• Work instructions:
Scan the entries line by line and return those with "passes".
= Beginning of Section =
-- ==== Sys2Proof/Laws/Arrays.lean ====
section
/-!
SUPPORT. Which pass PASS_VERDICT takes.
-/

namespace Sys2Proof.Machine

/-- The pass whose verdict comes next is one of the slot's that wait for it, and no other of those is due before it (R261). -/
theorem Arr.nextVerdict_spec {x : Arr} {slot : Nat} {p : Pass} (h : x.nextVerdict slot = some p) :
    (p ∈ x.passes ∧ p.slot = slot ∧ p.phase = .verdict) ∧
    ∀ q ∈ x.passes, q.slot = slot → q.phase = .verdict → p.vAt ≤ q.vAt := by
  let f : Option Pass → Pass → Option Pass := fun b q => match b with
    | none => some q
    | some r => if q.vAt < r.vAt then some q else some r
  have key : ∀ (l : List Pass) (b : Option Pass), l.foldl f b = some p →
      (b = some p ∨ p ∈ l) ∧ (∀ r, b = some r → p.vAt ≤ r.vAt) ∧ ∀ q ∈ l, p.vAt ≤ q.vAt := by
    intro l
    induction l with
    | nil => intro b hb; exact ⟨.inl hb, by intro r hr; rw [List.foldl_nil, hr] at hb; cases hb; exact Nat.le_refl _, by simp⟩
    | cons q l ih =>
      intro b hb
      obtain ⟨h1, h2, h3⟩ := ih (f b q) hb
      cases b with
      | none =>
        have hq := h2 q rfl
        refine ⟨.inr ?_, by simp, ?_⟩
        · rcases h1 with h1 | h1
          · cases h1; simp
          · simp [h1]
        · intro r hr; rcases List.mem_cons.1 hr with rfl | hr
          · exact hq
          · exact h3 r hr
      | some r =>
        have hf : f (some r) q = if q.vAt < r.vAt then some q else some r := rfl
        by_cases hlt : q.vAt < r.vAt
        · rw [hf, if_pos hlt] at h1 h2
          have hq := h2 q rfl
          refine ⟨.inr ?_, ?_, ?_⟩
          · rcases h1 with h1 | h1
            · cases h1; simp
            · simp [h1]
          · intro r' hr'; cases hr'; omega
          · intro r' hr'; rcases List.mem_cons.1 hr' with rfl | hr'
            · exact hq
            · exact h3 r' hr'
        · rw [hf, if_neg hlt] at h1 h2
          have hq := h2 r rfl
          refine ⟨?_, ?_, ?_⟩
          · rcases h1 with h1 | h1
            · exact .inl h1
            · exact .inr (by simp [h1])
          · intro r' hr'; cases hr'; exact hq
          · intro r' hr'; rcases List.mem_cons.1 hr' with rfl | hr'
            · omega
            · exact h3 r' hr'
  obtain ⟨h1, -, h3⟩ := key _ none h
  have hm : p ∈ x.passes.filter (fun q => decide (q.slot = slot) && decide (q.phase = .verdict)) := by
    rcases h1 with h1 | h1
    · cases h1
    · exact h1
  refine ⟨by simpa using hm, fun q hq hs hp => h3 q (by simp [hq, hs, hp])⟩

end Sys2Proof.Machine
end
= End of Section =
• Output for this task:
    (p ∈ x.passes ∧ p.slot = slot ∧ p.phase = .verdict) ∧
    ∀ q ∈ x.passes, q.slot = slot → q.phase = .verdict → p.vAt ≤ q.vAt := by
  have hm : p ∈ x.passes.filter (fun q => decide (q.slot = slot) && decide (q.phase = .verdict)) := by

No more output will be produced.